*Task instructions*. Identify all lines below that hold "irFastdata" and collect them.

▶

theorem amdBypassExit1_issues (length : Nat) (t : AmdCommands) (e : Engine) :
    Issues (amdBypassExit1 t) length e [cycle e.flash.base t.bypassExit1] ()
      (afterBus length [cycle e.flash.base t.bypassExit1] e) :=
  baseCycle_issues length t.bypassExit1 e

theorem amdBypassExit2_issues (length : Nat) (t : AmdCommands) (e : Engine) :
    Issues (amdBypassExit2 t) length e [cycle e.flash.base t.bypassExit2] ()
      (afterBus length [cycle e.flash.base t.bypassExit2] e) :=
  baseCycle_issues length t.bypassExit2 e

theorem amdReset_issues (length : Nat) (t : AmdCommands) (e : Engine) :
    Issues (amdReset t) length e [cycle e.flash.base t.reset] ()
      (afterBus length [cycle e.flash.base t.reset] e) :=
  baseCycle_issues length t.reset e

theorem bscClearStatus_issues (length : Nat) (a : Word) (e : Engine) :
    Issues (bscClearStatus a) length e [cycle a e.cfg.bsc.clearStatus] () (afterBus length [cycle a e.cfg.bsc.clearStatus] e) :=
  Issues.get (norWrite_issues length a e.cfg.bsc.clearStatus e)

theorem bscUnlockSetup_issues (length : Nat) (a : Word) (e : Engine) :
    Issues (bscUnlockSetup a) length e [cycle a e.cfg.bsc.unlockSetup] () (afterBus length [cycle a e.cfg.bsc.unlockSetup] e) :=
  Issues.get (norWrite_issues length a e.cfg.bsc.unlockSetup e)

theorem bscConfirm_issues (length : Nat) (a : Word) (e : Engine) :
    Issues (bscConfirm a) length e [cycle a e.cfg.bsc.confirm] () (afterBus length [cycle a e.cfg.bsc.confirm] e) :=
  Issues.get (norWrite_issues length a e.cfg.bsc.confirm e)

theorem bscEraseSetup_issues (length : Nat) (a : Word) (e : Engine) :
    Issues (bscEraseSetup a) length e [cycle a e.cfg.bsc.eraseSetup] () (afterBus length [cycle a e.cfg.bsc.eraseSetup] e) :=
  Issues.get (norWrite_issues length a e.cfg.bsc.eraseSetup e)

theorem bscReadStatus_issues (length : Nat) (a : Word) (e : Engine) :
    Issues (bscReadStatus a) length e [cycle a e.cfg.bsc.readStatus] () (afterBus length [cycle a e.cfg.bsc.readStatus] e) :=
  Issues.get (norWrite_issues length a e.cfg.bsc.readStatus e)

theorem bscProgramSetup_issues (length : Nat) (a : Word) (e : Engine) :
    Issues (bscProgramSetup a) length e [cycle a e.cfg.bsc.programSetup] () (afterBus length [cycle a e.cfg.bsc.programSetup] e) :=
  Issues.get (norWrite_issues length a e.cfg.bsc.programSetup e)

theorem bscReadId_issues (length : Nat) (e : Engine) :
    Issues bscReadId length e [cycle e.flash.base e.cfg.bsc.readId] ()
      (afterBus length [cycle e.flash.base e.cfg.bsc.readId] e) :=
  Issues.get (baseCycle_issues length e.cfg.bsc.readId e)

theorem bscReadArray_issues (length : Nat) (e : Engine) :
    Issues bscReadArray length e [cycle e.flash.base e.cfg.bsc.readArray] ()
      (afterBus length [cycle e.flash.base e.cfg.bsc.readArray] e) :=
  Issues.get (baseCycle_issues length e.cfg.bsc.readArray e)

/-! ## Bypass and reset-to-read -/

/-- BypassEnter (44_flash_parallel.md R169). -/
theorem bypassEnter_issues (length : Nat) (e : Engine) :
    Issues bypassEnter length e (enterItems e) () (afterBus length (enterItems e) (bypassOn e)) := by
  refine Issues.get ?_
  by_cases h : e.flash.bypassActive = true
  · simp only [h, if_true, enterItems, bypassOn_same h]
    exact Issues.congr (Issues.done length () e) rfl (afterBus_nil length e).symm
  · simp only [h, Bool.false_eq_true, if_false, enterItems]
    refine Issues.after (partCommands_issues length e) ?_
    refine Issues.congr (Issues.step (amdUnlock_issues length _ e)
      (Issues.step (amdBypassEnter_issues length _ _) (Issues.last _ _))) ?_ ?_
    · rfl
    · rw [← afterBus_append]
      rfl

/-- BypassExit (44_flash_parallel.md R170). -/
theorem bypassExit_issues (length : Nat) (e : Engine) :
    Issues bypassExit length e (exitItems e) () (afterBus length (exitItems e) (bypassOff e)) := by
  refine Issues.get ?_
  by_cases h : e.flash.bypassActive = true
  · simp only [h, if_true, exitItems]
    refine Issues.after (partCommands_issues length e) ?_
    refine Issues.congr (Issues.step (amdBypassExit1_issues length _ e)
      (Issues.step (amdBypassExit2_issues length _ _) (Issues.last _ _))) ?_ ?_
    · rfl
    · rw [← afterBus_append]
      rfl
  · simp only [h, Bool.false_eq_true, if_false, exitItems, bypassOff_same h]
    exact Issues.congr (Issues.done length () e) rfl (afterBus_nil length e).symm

◀
▶

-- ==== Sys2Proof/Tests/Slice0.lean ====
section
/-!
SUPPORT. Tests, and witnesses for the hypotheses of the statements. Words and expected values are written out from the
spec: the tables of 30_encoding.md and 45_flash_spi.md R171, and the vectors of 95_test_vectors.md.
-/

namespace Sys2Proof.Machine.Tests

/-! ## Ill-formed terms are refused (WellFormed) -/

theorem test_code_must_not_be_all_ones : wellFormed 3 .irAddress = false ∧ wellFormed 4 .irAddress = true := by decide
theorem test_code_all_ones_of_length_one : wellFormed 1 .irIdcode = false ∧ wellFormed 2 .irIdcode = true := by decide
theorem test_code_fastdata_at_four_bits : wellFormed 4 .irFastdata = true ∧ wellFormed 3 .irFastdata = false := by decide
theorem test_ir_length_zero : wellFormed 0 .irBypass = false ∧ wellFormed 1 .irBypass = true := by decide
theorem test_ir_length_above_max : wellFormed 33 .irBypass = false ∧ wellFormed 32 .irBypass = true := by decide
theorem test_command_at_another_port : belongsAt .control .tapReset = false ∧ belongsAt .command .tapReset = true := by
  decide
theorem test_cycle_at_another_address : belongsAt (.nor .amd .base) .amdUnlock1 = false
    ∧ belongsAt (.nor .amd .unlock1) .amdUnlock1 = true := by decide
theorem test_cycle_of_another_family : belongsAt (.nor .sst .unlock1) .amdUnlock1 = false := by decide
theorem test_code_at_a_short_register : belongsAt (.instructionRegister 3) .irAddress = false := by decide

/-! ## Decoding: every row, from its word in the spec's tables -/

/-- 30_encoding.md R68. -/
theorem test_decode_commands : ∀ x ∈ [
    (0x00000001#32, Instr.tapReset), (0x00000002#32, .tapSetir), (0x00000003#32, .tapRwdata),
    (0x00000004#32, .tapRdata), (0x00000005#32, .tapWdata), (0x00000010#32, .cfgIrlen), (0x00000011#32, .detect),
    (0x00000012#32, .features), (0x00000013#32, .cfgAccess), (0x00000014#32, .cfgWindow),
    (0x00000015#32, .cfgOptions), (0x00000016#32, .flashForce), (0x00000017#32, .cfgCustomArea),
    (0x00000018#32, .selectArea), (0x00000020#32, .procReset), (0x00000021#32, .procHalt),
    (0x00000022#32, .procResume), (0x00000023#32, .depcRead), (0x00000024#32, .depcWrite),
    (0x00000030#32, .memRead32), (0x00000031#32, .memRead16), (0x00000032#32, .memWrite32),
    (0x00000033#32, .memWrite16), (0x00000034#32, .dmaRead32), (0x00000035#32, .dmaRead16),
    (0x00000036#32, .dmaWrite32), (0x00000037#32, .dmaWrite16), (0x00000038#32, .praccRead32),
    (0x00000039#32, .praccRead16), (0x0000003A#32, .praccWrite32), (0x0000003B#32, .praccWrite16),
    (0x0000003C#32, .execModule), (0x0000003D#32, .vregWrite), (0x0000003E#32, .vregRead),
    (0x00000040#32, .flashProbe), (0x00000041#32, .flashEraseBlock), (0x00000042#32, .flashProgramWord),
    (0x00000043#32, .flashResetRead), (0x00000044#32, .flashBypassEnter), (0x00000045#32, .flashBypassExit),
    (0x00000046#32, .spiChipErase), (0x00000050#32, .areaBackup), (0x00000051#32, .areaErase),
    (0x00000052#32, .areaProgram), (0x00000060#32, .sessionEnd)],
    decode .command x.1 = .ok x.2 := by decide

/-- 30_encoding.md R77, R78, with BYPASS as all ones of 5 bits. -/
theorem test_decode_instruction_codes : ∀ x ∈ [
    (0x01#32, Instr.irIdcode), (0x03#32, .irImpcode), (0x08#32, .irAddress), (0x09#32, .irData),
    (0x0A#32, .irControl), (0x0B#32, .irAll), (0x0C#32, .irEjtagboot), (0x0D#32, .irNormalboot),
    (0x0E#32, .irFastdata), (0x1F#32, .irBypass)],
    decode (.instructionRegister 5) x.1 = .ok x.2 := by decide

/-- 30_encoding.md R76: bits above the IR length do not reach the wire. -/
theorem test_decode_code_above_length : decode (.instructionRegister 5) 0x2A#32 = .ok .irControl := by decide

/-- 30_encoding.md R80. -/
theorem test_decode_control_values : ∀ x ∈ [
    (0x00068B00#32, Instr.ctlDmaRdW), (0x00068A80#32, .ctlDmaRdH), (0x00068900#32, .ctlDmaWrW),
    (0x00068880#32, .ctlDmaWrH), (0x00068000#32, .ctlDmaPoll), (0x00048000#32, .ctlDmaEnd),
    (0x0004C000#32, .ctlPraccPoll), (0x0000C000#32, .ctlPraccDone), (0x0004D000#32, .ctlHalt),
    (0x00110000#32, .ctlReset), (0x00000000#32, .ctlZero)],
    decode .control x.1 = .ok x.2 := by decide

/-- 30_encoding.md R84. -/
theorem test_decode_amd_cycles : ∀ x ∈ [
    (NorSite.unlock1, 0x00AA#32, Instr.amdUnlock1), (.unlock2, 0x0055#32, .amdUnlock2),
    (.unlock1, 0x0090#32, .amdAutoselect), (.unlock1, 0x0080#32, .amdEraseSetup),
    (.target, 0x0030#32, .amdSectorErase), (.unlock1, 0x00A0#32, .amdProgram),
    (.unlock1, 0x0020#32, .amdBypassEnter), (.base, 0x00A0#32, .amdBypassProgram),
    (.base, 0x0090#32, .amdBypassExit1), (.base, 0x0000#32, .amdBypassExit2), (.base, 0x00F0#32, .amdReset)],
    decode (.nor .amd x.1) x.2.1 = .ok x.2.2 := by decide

◀
▶

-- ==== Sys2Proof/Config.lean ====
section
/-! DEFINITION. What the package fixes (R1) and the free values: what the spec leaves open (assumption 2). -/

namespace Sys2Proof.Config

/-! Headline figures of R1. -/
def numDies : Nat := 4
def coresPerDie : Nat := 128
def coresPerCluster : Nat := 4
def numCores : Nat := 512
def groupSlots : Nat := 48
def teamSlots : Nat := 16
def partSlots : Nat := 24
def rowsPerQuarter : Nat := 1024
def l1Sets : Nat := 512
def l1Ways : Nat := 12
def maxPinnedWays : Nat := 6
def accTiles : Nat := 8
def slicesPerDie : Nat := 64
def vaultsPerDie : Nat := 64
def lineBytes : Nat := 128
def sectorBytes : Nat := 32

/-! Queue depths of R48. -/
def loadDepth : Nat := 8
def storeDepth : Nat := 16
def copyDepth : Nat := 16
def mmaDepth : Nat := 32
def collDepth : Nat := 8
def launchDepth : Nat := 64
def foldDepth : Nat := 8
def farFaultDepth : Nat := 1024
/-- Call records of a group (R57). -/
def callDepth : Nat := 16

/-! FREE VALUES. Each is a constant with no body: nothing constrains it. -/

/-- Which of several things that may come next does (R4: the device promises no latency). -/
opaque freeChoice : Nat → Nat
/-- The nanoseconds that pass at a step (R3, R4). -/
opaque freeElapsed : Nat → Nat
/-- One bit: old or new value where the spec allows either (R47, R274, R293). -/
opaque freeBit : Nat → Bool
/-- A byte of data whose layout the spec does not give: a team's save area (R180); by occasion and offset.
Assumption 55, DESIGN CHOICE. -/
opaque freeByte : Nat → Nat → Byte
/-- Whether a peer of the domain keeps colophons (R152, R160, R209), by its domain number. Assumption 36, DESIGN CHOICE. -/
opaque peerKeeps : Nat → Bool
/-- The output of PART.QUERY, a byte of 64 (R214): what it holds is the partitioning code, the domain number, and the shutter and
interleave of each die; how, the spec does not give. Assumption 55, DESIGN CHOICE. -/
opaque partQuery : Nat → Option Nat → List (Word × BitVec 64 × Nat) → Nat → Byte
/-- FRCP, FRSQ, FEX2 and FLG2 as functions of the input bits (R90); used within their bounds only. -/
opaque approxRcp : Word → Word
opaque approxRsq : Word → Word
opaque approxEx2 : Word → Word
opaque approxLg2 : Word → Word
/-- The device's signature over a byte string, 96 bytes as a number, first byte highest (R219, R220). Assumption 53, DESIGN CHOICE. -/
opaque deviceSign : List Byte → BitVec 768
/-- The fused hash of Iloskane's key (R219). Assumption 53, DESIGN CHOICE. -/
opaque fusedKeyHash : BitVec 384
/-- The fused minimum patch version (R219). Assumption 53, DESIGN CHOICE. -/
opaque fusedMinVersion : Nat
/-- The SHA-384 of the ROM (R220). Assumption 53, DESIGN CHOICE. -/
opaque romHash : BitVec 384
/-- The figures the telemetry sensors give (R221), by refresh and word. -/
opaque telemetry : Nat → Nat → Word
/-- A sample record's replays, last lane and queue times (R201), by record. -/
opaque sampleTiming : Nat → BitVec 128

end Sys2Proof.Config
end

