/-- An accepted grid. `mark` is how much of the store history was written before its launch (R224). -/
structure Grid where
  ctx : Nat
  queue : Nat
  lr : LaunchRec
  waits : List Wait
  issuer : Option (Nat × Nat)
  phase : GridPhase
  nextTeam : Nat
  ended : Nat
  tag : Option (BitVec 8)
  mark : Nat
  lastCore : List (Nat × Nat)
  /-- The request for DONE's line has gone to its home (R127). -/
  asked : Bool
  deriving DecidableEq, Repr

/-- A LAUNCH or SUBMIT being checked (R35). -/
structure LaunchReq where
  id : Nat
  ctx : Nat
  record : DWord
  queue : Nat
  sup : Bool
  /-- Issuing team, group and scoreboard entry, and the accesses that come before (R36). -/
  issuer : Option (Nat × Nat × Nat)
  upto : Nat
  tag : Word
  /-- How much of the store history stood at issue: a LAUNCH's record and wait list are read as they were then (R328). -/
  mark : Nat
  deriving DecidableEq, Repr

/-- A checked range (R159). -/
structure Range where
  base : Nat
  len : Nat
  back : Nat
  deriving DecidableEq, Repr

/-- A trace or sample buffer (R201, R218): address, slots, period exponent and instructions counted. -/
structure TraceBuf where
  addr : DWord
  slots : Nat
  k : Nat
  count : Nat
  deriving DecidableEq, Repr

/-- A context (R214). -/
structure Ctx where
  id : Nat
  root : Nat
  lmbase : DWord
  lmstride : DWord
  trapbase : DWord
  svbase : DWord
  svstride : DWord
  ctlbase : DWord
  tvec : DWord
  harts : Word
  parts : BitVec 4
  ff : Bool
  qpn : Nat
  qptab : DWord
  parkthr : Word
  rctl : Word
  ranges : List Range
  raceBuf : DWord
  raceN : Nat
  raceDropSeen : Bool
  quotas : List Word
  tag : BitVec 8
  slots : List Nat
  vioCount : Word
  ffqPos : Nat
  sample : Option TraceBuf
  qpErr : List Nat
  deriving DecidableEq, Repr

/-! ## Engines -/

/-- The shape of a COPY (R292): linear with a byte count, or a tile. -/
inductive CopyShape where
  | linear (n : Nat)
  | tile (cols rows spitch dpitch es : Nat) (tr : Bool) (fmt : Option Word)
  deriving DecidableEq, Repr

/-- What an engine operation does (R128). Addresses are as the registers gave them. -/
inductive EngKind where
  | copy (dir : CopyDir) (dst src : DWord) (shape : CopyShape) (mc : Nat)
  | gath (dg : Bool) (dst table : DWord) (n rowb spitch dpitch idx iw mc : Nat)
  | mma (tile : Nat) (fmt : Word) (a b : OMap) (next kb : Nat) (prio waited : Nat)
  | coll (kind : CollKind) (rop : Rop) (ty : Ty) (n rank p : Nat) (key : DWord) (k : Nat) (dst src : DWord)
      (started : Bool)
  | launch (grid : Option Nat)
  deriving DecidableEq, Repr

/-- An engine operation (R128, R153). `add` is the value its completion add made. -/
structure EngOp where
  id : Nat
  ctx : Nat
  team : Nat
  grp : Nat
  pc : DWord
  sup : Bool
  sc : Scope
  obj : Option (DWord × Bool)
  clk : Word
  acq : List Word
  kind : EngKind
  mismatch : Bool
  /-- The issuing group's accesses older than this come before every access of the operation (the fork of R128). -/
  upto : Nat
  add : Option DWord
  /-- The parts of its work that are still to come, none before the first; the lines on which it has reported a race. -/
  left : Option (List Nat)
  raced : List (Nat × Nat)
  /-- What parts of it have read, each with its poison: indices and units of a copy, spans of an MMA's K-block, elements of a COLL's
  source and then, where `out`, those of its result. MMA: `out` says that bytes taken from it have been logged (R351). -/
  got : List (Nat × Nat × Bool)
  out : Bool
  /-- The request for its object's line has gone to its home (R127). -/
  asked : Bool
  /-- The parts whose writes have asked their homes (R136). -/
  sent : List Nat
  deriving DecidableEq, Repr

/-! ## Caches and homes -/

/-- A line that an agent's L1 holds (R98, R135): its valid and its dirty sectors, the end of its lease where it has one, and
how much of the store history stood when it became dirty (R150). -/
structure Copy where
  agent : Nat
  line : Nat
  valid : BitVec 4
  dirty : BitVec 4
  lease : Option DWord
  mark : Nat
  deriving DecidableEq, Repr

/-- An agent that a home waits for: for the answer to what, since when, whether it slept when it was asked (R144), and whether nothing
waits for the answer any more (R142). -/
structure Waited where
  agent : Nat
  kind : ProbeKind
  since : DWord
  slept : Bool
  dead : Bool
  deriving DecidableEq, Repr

◀

*Finished task*.
theorem test_code_fastdata_at_four_bits : wellFormed 4 .irFastdata = true ∧ wellFormed 3 .irFastdata = false := by decide
    (0x0E#32, .irFastdata), (0x1F#32, .irBypass)],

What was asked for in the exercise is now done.